즉, 근사하고자 하는 대상을 다시 적자면 아래와 같다.

\(y_{i}=r+\gamma \max _{a^{\prime}} Q\left(s^{\prime}, a^{\prime} ; \theta_{i}\right)\).

위 식에서 알 수 있다시피, \(Q\left(s, a ; \theta_{i}\right)\) 가 \(Q\) 함수에 dependent하므로, \(Q\) 함수가 update됨에 따라 target 값 또한 계속 변화하는 상황이다.

3. Idea of DQN

DQN은 위의 문제를, 아래와 같은 방법으로 해결한다.

Problem 1 : correlation between samples

\(\rightarrow\) Solution 1 : Experience Replay

Problem 2 : non-stationary target

\(\rightarrow\) Solution 2 : fixed Q-target

HOW?

1) raw pixel 그대로 input data로 사용 (전처리 X)
2) function approximator : CNN
3) 하나의 agent가 여러 종류의 Atari game을 학습하도록
4) Experience replay로 효율성 \(\uparrow\)

4. DQN (Deep Q-Network)

DQN의 Forward

현재 상태 \(t\) 이전의 3 step (\(t-1,t-2,t-3\) )의 image를 함께 concatenate하여 forward한다
feature extraction을 위해 사용하는 CNN 구조는 Alexnet
Output : \(Q_{\theta}(s,a)\)

(1) Replay Memory ( Experinece Replay )

Replay Memory를 통해 correlation을 줄이기!

기억 저장
- agent의 경험 ( \(e_{t}=\left(s_{t}, a_{p}, r_{p}, s_{t+1}\right)\) )을 time step 단위로 \(D_{t}=\left\{e_{1}, \ldots, e_{t}\right\}\)에 저장
학습 진행
- 저장된 기억(=\(D_t\))으로부터 sampling 하여 구성된 mini-batch 통해 학습 진행 ( Batch Q-update )
  
  ( uniform sample : \((s, a, r, s) \sim U(D))\) )
- mini-batch가 sequential 하지 않기 때문에, decorrelated
- 과거 경험에 대한 반복학습 OK
- (paper) replay memory size = 1,000,000

Batch Q-update

case 1) Online update

\(Q(s, a) \leftarrow Q(s, a)+\eta\left(r+\gamma \max _{a^{\prime}} Q\left(s^{\prime}, a^{\prime}\right)-Q(s, a)\right)\).

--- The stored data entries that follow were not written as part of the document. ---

/-- R136. HLT: pc is unchanged by decision D14 (log 11).
That it never runs at 254 or 255 is decision D8 (log 14). -/
def Obligations.HaltEndsTheRun : Prop :=
  ∀ (cfg : Config) (s : State),
    EncodedAs cfg .hlt [0x01#8] ∧ NeverRunsAtTop cfg 0x01#8 ∧
    exec .hlt s = .next { s with runState := .halted } ∧
    (s.runState.canStep = true → s.Decodes cfg .hlt →
      ∃ t, stepWith cfg s = .next t ∧ t.runState = .halted ∧ stepWith cfg t = .refused .invalidState)

/-- R60, R166. A step of a Ready or Running engine is exec of the instruction decoded at pc, in that state made Running; no
instruction is shut out. `step` is the case of the default configuration. -/
def Obligations.StepRunsDecodedInstruction : Prop :=
  (∀ (cfg : Config) (s : State) (i : Instr), s.runState.canStep = true → s.Decodes cfg i →
      stepWith cfg s = exec i { s with runState := .running }) ∧
    (∀ (s : State) (i : Instr), s.runState.canStep = true → s.Decodes Config.defaults i →
      step s = exec i { s with runState := .running })

/-- R51, R53, R59. No bit of an encoding is dropped, whatever bytes follow the instruction, for every instruction and every
operand byte. -/
def Obligations.DecodeEncodeAgree : Prop :=
  ∀ (cfg : Config) (i : Instr) (rest tail : List Byte) (ir opA opB : Byte),
    encode cfg i ++ rest = ir :: opA :: opB :: tail → decode cfg ir opA opB = .ok i

/-- R51, R53, R59. The other direction: a decoded instruction is encoded by the bytes it was read from. -/
def Obligations.EncodeDecodeAgree : Prop :=
  ∀ (cfg : Config) (ir opA opB : Byte) (i : Instr),
    decode cfg ir opA opB = .ok i → encode cfg i = [ir, opA, opB].take i.opcode.length

/-- R54, R55. Words written bit by bit, of every format: five from the patterns of R54, and a MOD from the default byte 0xA4 of R55,
which the source does not give and the default configuration presumes (log 2). -/
def Obligations.WrittenOutWordsDecode : Prop :=
  ∀ cfg : Config,
    decode cfg 0b10000010#8 0b00000000#8 0b00001000#8 = .ok (.ldi 0#8 8#8) ∧
    decode cfg 0b01000111#8 0b00000000#8 0b00000001#8 = .ok (.prn 0#8) ∧
    decode cfg 0b00000001#8 0b00000000#8 0b00000000#8 = .ok .hlt ∧
    decode cfg 0b10100111#8 0b00000011#8 0b11111111#8 = .ok (.cmp 3#8 255#8) ∧
    decode cfg 0b01010000#8 0b00000111#8 0b00010001#8 = .ok (.call 7#8) ∧
    decode Config.defaults 0b10100100#8 0b00000101#8 0b00000110#8 = .ok (.mod 5#8 6#8)

/-- R53, whole. The whole byte is compared, exactly, with each of the 20 opcodes; a byte that matches no row is unknown. -/
def Obligations.DecodeMatchesWholeByte : Prop :=
  ∀ (cfg : Config) (ir opA opB : Byte),
    (∀ o : Opcode, o.byte cfg = ir ↔ Opcode.ofByte cfg ir = some o) ∧
    (∀ o : Opcode, o.byte cfg = ir → decode cfg ir opA opB = .ok (o.build opA opB)) ∧
    ((∀ o : Opcode, o.byte cfg ≠ ir) → decode cfg ir opA opB = .error (.unknownOpcode ir))

/-- R58. However the six open bytes are chosen, 20 bytes are opcodes and the other 236 are unknown. -/
def Obligations.UnknownOpcodesAre236 : Prop :=
  ∀ cfg : Config,
    ((List.range 256).filter (fun n => (Opcode.ofByte cfg (wrap n)).isNone)).length = 236

/-- R155. The step at an unknown opcode byte faults with pc and the byte; at 254 or 255 the fetch fault comes first (decision D8,
log 14). -/
def Obligations.UnknownOpcodeFaults : Prop :=
  ∀ (cfg : Config) (s : State), s.runState.canStep = true → (∀ o : Opcode, o.byte cfg ≠ s.mem.byte s.pc) →
    (s.pc ≤ 253 →
      stepWith cfg s = .next { s with runState := .faulted (.unknownOpcode s.pc (s.mem.byte s.pc)) }) ∧
    (s.pc = 254 ∨ s.pc = 255 → stepWith cfg s = .next { s with runState := .faulted (.outOfBounds 256) })

/-- R151, R52 (decision D8, log 14). Memory accesses fail exactly above 255; a fetch at pc 254 or more raises before decode, with
the first address out of range; no executed instruction raises it. -/
def Obligations.OutOfBoundsOnlyFromFetch : Prop :=
  (∀ (m : Memory) (addr : Nat) (v : Byte),
      (255 < addr → memRead m addr = .error (.outOfBounds addr) ∧ memWrite m addr v = .error (.outOfBounds addr)) ∧
      (addr ≤ 255 → memRead m addr = .ok (m.byte addr) ∧ memWrite m addr v = .ok (m.put addr v))) ∧
    (∀ (cfg : Config) (s : State), s.runState.canStep = true →
      (s.pc = 254 ∨ s.pc = 255 → stepWith cfg s = .next { s with runState := .faulted (.outOfBounds 256) }) ∧
      (256 ≤ s.pc → stepWith cfg s = .next { s with runState := .faulted (.outOfBounds s.pc) }) ∧
      (s.pc ≤ 253 → ∀ t address, stepWith cfg s = .next t → t.runState ≠ .faulted (.outOfBounds address))) ∧
    (∀ (i : Instr) (s t : State) (address : Nat), s.runState = .running → exec i s = .next t →
      t.runState ≠ .faulted (.outOfBounds address))

/-- R31, whole. -/
def Obligations.MemoryReadIsBoundsChecked : Prop :=
  ∀ (m : Memory) (addr : Nat),
    (addr ≤ 255 → memRead m addr = .ok (m.byte addr)) ∧ (255 < addr → memRead m addr = .error (.outOfBounds addr))

/-- R32, whole, on memories in canonical form, which the write keeps. -/
def Obligations.MemoryWriteChangesOneCell : Prop :=
  ∀ (m : Memory) (addr : Nat) (v : Byte),
    (m.wf → addr ≤ 255 → ∃ n, memWrite m addr v = .ok n ∧ n.wf ∧ memRead n addr = .ok v ∧
      ∀ x, x ≠ addr → memRead n x = memRead m x) ∧
    (255 < addr → memWrite m addr v = .error (.outOfBounds addr))

/-- R13, whole. -/
def Obligations.RegisterWriteWrapsModulo256 : Prop :=
  ∀ (i : Byte) (v : Nat) (s : State), i.toNat < 8 →
    ∃ t r, writeReg i v s = .ok t ∧ readReg i t = .ok r ∧ r.toNat = v % 256 ∧
      (∀ j : Byte, j ≠ i → readReg j t = readReg j s) ∧
      t = { s with regs := t.regs }

/-- R12 (the moment of the check is decision D13, log 8). Both accesses fail exactly for an index byte above 7, with that byte. -/
def Obligations.RegisterIndexIsNeverMasked : Prop :=
  ∀ (i : Byte) (v : Nat) (s : State),
    (8 ≤ i.toNat → readReg i s = .error (.invalidRegister i) ∧ writeReg i v s = .error (.invalidRegister i)) ∧
    (∀ h : i.toNat < 8, readReg i s = .ok s.regs[i.toNat])

/-- R25, R190. Memory zero, pc 0, SP = SP_INIT and Ready are the source's; R0..R6 = 0 and FL = 0 are decisions D2 and D3 (log
3, log 4), the empty output D19. `State.reset` is built with the default SP_INIT (log 1). -/
def Obligations.ResetStateIsAsTheTable : Prop :=
  (∀ cfg : Config,
      let s := State.resetWith cfg
      s.pc = 0 ∧ s.regs[7] = cfg.spInit ∧ (∀ (k : Nat) (hk : k < 7), s.regs[k] = 0#8) ∧ s.fl = 0#8 ∧
      s.runState = .ready ∧ s.out = [] ∧ ∀ addr, addr ≤ 255 → memRead s.mem addr = .ok 0#8) ∧
    State.reset = State.resetWith Config.defaults

/-- R25. The invariant holds at reset, under every configuration. -/
def Obligations.ResetMeetsInvariant : Prop :=
  (∀ cfg : Config, (State.resetWith cfg).Inv) ∧ State.reset.Inv

/-- R16 (D7, log 14), R18 (D4, log 5), R19, R30. Every step from every state, reachable or not, that meets the invariant. -/
def Obligations.StepKeepsInvariant : Prop :=
  (∀ (cfg : Config) (s t : State), s.Inv → stepWith cfg s = .next t → t.Inv) ∧
    (∀ s t : State, s.Inv → step s = .next t → t.Inv)

/-- R168. Load keeps the invariant too. -/
def Obligations.LoadKeepsInvariant : Prop :=
  ∀ (bytes : List Byte) (s t : State), s.Inv → load bytes s = .next t → t.Inv

/-- R158, R199, R151, R152, R154, R155. The final state of a run explains why it ended: pc is still at the HLT or the
faulting instruction and the recorded fault is the one that instruction raises (decisions D8, D12, D14, D15: logs 8, 10, 11,
14). -/
def Obligations.EveryEndIsAccountedFor : Prop :=
  (∀ (cfg : Config) (s t : State), s.pc ≤ 256 → stepWith cfg s = .next t → t.EndAccounted cfg) ∧
    (∀ s t : State, s.pc ≤ 256 → step s = .next t → t.EndAccounted Config.defaults)

/-- R61, R158 (D15, log 10), R159. Faults are precise: all of the state but RunState is as before the step. -/
def Obligations.FaultingStepChangesRunStateOnly : Prop :=
  (∀ (cfg : Config) (s t : State) (f : Fault), stepWith cfg s = .next t → t.runState = .faulted f →
      t = { s with runState := .faulted f }) ∧
    (∀ (i : Instr) (s t : State) (f : Fault), s.runState = .running → exec i s = .next t → t.runState = .faulted f →
      t = { s with runState := .faulted f })

/-- R199. No instruction is refused: exec answers a next state for every instruction in every state, and every Ready or
Running state has a step. That fault entry is a next state is log 10. -/
def Obligations.EveryLiveStateHasNextStep : Prop :=
  (∀ (i : Instr) (s : State), ∃ t, exec i s = .next t) ∧
    (∀ (cfg : Config) (s : State), s.runState.canStep = true → ∃ t, stepWith cfg s = .next t)

/-- R165: every row of the transition table (the refusals are decisions D16 and D17, logs 10 and 15); a HLT or a fault is the only
way out of Running. -/
def Obligations.RunStateTransitionsAreComplete : Prop :=
  ∀ (cfg : Config) (bytes : List Byte) (s : State),
    (State.resetWith cfg).runState = .ready ∧
    (s.runState = .ready → load bytes s = .refused .programTooLarge ∨
      ∃ t, load bytes s = .next t ∧ t.runState = .ready) ∧
    (s.runState = .ready ∨ s.runState = .running → ∃ t, stepWith cfg s = .next t ∧
      (t.runState = .running ∨ (t.runState = .halted ∧ s.Decodes cfg .hlt) ∨ ∃ f, t.runState = .faulted f) ∧
      (s.Decodes cfg .hlt → t.runState = .halted)) ∧
    (s.runState = .running → load bytes s = .refused .invalidState) ∧
    (s.runState = .halted ∨ (∃ f, s.runState = .faulted f) → ∀ n,
      stepWith cfg s = .refused .invalidState ∧ runFor cfg n s = .refused .invalidState ∧
      load bytes s = .refused .invalidState)

/-- R22, R135, R169. A step appends at most one value, and only by a PRN whose register exists. -/
def Obligations.OutputGrowsOnlyByPrint : Prop :=
  ∀ (cfg : Config) (s t : State), stepWith cfg s = .next t →
    t.out = s.out ∨ ∃ a : Byte, s.Decodes cfg (.prn a) ∧ ∃ h : a.toNat < 8, t.out = s.out ++ [s.regs[a.toNat]]

/-- R23, R33. Only a PUSH or CALL changes memory, and only the cell at the new SP. -/
def Obligations.MemoryChangesOnlyByPushAndCall : Prop :=
  ∀ (cfg : Config) (s t : State), stepWith cfg s = .next t →
    t.mem = s.mem ∨ ((∃ a : Byte, s.Decodes cfg (.push a) ∨ s.Decodes cfg (.call a)) ∧
      (s.mem.wf → ∀ x, x ≠ (s.regs[7] - 1#8).toNat → t.mem.byte x = s.mem.byte x))

/-- R17, whole: only CMP writes FL, only JEQ and JNE read it, and they read Equal alone; no other effect of any instruction
depends on FL. -/
def Obligations.OnlyCompareWritesFlagsOnlyJumpsReadEqual : Prop :=
  (∀ (i : Instr) (s t : State), exec i s = .next t → (∀ a b, i ≠ .cmp a b) → t.fl = s.fl) ∧
    (∀ (i : Instr) (s t : State) (v : Byte), exec i s = .next t → (∀ a b, i ≠ .cmp a b) →
      ((∀ a, i ≠ .jeq a ∧ i ≠ .jne a) ∨ ({ s with fl := v } : State).flagE = s.flagE) →
      exec i { s with fl := v } = .next { t with fl := v }) ∧
    (∀ (a b : Byte) (s t : State) (v : Byte), exec (.cmp a b) s = .next t →
      (a.toNat < 8 → b.toNat < 8 → exec (.cmp a b) { s with fl := v } = .next t) ∧
      (8 ≤ a.toNat ∨ 8 ≤ b.toNat → exec (.cmp a b) { s with fl := v } = .next { t with fl := v }))

/-- R19. After a CMP exactly one flag is 1; before the first none (decision D3, log 4); every other instruction and every faulting
step keeps FL. The numbers 01, 02, 04 are the layout of decision D4 (log 5). -/
def Obligations.CompareSetsExactlyOneFlag : Prop :=
  (∀ (a b : Byte) (s : State), a.toNat < 8 → b.toNat < 8 → ∃ t, exec (.cmp a b) s = .next t ∧
      t.fl ∈ [0x01#8, 0x02#8, 0x04#8] ∧
      ((t.flagE = true ∧ t.flagG = false ∧ t.flagL = false) ∨ (t.flagE = false ∧ t.flagG = true ∧ t.flagL = false) ∨
        (t.flagE = false ∧ t.flagG = false ∧ t.flagL = true))) ∧
    (∀ cfg : Config, (State.resetWith cfg).flagE = false ∧ (State.resetWith cfg).flagG = false ∧
      (State.resetWith cfg).flagL = false) ∧
    (∀ (cfg : Config) (s t : State), stepWith cfg s = .next t →
      (∀ a b, ¬ s.Decodes cfg (.cmp a b)) ∨ (∃ f, t.runState = .faulted f) → t.fl = s.fl)

/-- R95 and property V4 of the source. CMP(a,b) then CMP(b,a) mirrors Greater and Less and keeps Equal. -/
def Obligations.SwappedCompareMirrorsFlag : Prop :=
  ∀ (a b : Byte) (s : State), a.toNat < 8 → b.toNat < 8 →
    ∃ t u, exec (.cmp a b) s = .next t ∧ exec (.cmp b a) t = .next u ∧
      u.flagE = t.flagE ∧ u.flagG = t.flagL ∧ u.flagL = t.flagG

/-- R113 (with D11 for register 7, log 9). PUSH then POP on the same register restores every register and leaves the pushed
byte in its cell. -/
def Obligations.PushPopIsStackNeutral : Prop :=
  ∀ (a : Byte) (s : State), s.mem.wf → ∀ ha : a.toNat < 8,
    ∃ t u, exec (.push a) s = .next t ∧ exec (.pop a) t = .next u ∧ u.regs = s.regs ∧ u.pc = s.pc + 4 ∧
      u.mem.byte (s.regs[7] - 1#8).toNat = (t.regs)[a.toNat] ∧
      (∀ x, x ≠ (s.regs[7] - 1#8).toNat → u.mem.byte x = s.mem.byte x) ∧
      u.fl = s.fl ∧ u.out = s.out ∧ u.runState = s.runState

/-- R126. A RET from any state whose SP and return cell are as the CALL left them comes back behind the CALL with SP restored. -/
def Obligations.CallReturnRestoresStackPointer : Prop :=
  ∀ (a : Byte) (s : State), s.mem.wf → s.pc ≤ 253 → a.toNat < 8 →
    ∃ t, exec (.call a) s = .next t ∧
      ∀ u : State, u.regs[7] = t.regs[7] → u.mem.byte t.regs[7].toNat = t.mem.byte t.regs[7].toNat →
        ∃ w, exec .ret u = .next w ∧ w.pc = s.pc + 2 ∧ w.regs[7] = s.regs[7]

/-- R14, the readers and writers table. A register no instruction of that table's row writes is unchanged. -/
def Obligations.RegistersChangeOnlyAsWritten : Prop :=
  ∀ (i : Instr) (s t : State) (r : Nat) (h : r < 8), exec i s = .next t → r ∉ written i → t.regs[r] = s.regs[r]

case 2) Function Approximation

\(\theta \leftarrow \theta+\eta \frac{\partial \mathcal{L}\left(s, a, r, s^{\prime}\right)}{\partial \theta}\).
- \(\mathcal{L}\left(s_{i}, a_{i}, r_{i}, s_{i}^{\prime}\right)=\left\|r_{i}+\gamma \max _{a} Q_{\theta}\left(s_{i}^{\prime}, a^{\prime}\right)-Q_{\theta}\left(s_{i}, a_{i}\right)\right\|_{2}\).

case 3) Function Approximation + Experience Replay

\(\theta \leftarrow \theta+\eta \frac{\partial \frac{1}{m} \sum_{i=1}^{\mathrm{m}} \mathcal{L}\left(s_{i}, a_{i}, r_{i}, s_{i}^{\prime}\right)}{\partial \theta}\).
- \(\mathcal{L}\left(s_{i}, a_{i}, r_{i}, s_{i}^{\prime}\right)=\left\|r_{i}+\gamma \max _{a} Q_{\theta}\left(s_{i}^{\prime}, a^{\prime}\right)-Q_{\theta}\left(s_{i}, a_{i}\right)\right\|_{2}\).
  
  where \(\left(s_{i}, a_{i}, r_{i}, s_{i}^{\prime}\right) \sim \mathcal{D}\).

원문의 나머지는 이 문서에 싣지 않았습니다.